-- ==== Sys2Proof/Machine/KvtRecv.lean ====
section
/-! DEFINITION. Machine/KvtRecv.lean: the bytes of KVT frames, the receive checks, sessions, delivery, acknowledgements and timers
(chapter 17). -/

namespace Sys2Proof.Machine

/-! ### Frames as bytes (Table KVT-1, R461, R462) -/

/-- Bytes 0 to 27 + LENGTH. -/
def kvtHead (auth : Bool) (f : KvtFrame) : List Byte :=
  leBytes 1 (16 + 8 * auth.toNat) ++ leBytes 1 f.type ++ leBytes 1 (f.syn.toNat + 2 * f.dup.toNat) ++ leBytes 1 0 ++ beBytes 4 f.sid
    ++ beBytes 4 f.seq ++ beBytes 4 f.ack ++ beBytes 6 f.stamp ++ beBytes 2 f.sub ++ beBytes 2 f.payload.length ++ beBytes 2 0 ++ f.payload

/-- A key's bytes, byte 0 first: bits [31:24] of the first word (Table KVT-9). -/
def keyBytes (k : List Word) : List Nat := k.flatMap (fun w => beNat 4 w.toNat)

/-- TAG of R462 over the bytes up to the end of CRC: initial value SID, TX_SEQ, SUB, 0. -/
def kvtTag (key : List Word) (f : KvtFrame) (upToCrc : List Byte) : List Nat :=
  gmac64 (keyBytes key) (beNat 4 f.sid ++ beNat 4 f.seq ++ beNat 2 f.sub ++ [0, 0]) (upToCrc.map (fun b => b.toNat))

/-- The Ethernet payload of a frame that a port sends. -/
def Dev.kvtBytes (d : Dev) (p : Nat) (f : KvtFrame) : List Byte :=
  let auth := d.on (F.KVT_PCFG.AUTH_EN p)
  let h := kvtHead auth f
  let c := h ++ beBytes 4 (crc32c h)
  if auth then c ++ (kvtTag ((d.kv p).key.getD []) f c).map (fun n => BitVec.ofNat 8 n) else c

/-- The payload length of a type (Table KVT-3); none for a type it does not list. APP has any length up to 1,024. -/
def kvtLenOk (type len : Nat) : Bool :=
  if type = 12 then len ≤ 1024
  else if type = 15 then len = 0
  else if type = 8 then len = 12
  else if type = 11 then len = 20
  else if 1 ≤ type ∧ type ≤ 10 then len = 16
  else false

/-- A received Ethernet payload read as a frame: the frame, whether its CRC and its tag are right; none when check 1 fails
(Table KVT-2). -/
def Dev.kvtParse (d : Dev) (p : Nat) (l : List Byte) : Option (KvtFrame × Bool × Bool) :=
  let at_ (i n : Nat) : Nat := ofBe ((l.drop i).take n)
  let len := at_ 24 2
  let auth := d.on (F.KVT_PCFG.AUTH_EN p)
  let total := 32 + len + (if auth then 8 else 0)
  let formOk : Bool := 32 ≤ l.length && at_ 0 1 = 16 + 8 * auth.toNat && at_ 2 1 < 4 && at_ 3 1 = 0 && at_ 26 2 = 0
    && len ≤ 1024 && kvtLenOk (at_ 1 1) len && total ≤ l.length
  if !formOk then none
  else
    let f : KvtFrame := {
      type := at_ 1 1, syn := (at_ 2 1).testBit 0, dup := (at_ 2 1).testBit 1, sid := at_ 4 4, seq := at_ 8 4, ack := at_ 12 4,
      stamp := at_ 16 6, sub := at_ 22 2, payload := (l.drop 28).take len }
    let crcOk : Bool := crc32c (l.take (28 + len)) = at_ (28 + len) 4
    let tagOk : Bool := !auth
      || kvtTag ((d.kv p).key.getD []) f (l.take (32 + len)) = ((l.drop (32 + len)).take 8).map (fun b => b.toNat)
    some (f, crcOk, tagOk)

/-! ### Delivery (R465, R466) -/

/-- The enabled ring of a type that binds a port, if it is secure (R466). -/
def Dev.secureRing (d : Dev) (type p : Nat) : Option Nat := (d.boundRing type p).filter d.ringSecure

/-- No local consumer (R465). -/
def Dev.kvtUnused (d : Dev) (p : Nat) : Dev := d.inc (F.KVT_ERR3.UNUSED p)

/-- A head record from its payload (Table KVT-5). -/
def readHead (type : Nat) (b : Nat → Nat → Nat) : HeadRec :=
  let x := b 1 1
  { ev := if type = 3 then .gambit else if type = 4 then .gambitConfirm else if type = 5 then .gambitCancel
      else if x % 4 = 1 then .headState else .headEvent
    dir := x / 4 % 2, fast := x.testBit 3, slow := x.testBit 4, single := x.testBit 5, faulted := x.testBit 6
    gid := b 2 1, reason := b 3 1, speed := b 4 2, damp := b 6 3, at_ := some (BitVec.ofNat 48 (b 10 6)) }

---

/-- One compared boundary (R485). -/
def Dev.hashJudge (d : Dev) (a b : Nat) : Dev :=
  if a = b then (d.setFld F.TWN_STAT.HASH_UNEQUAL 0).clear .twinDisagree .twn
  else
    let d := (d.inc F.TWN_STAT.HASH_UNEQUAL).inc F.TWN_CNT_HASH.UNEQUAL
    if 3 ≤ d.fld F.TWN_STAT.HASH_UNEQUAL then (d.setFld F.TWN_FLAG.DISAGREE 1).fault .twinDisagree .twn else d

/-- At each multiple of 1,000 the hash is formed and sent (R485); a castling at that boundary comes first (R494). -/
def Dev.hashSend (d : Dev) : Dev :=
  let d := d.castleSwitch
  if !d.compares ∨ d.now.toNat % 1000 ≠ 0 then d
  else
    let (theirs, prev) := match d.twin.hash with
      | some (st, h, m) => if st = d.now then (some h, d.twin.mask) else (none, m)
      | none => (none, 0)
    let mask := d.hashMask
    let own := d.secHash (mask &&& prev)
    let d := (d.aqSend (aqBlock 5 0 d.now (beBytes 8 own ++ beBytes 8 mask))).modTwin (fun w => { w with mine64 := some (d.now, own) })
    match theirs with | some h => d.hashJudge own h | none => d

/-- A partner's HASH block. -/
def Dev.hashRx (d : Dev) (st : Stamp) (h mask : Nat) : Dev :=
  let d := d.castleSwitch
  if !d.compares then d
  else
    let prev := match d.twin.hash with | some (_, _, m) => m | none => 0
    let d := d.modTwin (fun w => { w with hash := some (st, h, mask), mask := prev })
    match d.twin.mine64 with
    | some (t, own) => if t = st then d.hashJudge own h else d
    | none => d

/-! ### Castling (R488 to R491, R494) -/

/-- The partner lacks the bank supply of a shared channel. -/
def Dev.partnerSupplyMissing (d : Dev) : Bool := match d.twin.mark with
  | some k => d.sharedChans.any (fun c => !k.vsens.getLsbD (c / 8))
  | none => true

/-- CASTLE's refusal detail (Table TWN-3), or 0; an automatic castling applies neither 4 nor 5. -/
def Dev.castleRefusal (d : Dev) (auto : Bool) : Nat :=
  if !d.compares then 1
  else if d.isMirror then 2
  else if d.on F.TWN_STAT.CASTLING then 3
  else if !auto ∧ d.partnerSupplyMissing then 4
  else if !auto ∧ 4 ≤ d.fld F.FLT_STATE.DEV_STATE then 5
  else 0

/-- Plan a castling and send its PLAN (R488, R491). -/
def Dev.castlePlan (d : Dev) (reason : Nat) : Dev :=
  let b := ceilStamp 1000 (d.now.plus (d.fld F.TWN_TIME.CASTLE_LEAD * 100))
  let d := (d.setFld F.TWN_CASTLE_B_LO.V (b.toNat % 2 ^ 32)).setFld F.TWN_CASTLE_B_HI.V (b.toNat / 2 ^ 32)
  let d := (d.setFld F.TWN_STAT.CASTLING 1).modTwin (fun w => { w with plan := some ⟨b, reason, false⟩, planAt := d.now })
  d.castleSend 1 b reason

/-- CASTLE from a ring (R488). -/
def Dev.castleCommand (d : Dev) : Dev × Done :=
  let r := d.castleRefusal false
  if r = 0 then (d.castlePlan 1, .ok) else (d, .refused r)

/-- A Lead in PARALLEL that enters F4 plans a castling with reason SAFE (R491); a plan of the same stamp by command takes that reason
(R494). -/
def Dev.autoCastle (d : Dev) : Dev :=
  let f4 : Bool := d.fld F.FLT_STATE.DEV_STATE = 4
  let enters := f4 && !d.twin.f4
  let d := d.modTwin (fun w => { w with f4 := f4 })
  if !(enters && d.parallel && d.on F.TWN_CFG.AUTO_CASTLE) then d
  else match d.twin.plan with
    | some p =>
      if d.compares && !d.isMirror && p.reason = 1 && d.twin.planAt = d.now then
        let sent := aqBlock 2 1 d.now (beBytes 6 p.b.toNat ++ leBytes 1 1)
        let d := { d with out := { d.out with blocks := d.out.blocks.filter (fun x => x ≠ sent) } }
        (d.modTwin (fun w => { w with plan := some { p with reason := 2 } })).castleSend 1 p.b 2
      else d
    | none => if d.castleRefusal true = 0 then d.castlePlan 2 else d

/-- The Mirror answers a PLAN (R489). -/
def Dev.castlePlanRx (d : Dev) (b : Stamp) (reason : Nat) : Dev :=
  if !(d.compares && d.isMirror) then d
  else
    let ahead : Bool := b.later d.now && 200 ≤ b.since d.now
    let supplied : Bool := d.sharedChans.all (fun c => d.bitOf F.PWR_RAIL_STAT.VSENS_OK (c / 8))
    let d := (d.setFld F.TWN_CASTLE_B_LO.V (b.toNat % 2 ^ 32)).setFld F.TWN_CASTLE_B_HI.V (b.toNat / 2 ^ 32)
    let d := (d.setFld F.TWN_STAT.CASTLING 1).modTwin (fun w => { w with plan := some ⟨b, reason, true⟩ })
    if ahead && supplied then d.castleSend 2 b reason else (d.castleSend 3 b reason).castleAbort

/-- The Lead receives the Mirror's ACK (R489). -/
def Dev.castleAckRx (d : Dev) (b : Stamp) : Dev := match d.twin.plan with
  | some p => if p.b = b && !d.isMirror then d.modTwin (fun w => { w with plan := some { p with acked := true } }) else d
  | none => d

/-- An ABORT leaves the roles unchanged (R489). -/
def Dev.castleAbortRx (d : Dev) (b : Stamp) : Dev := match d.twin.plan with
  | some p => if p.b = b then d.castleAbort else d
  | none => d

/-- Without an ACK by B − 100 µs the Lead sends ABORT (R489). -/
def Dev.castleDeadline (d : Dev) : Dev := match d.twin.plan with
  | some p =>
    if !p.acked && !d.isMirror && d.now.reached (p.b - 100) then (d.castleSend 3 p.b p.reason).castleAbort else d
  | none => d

▶ [Description of the task]: Repeat, character for character, the lines of the material above from the line with "def Dev.kvtBytes (d" through the line with "to 1,024. -/".

▶ [Your solution]:
def Dev.kvtBytes (d : Dev) (p : Nat) (f : KvtFrame) : List Byte :=
  let auth := d.on (F.KVT_PCFG.AUTH_EN p)
  let h := kvtHead auth f
  let c := h ++ beBytes 4 (crc32c h)
  if auth then c ++ (kvtTag ((d.kv p).key.getD []) f c).map (fun n => BitVec.ofNat 8 n) else c

/-- The payload length of a type (Table KVT-3); none for a type it does not list. APP has any length up to 1,024. -/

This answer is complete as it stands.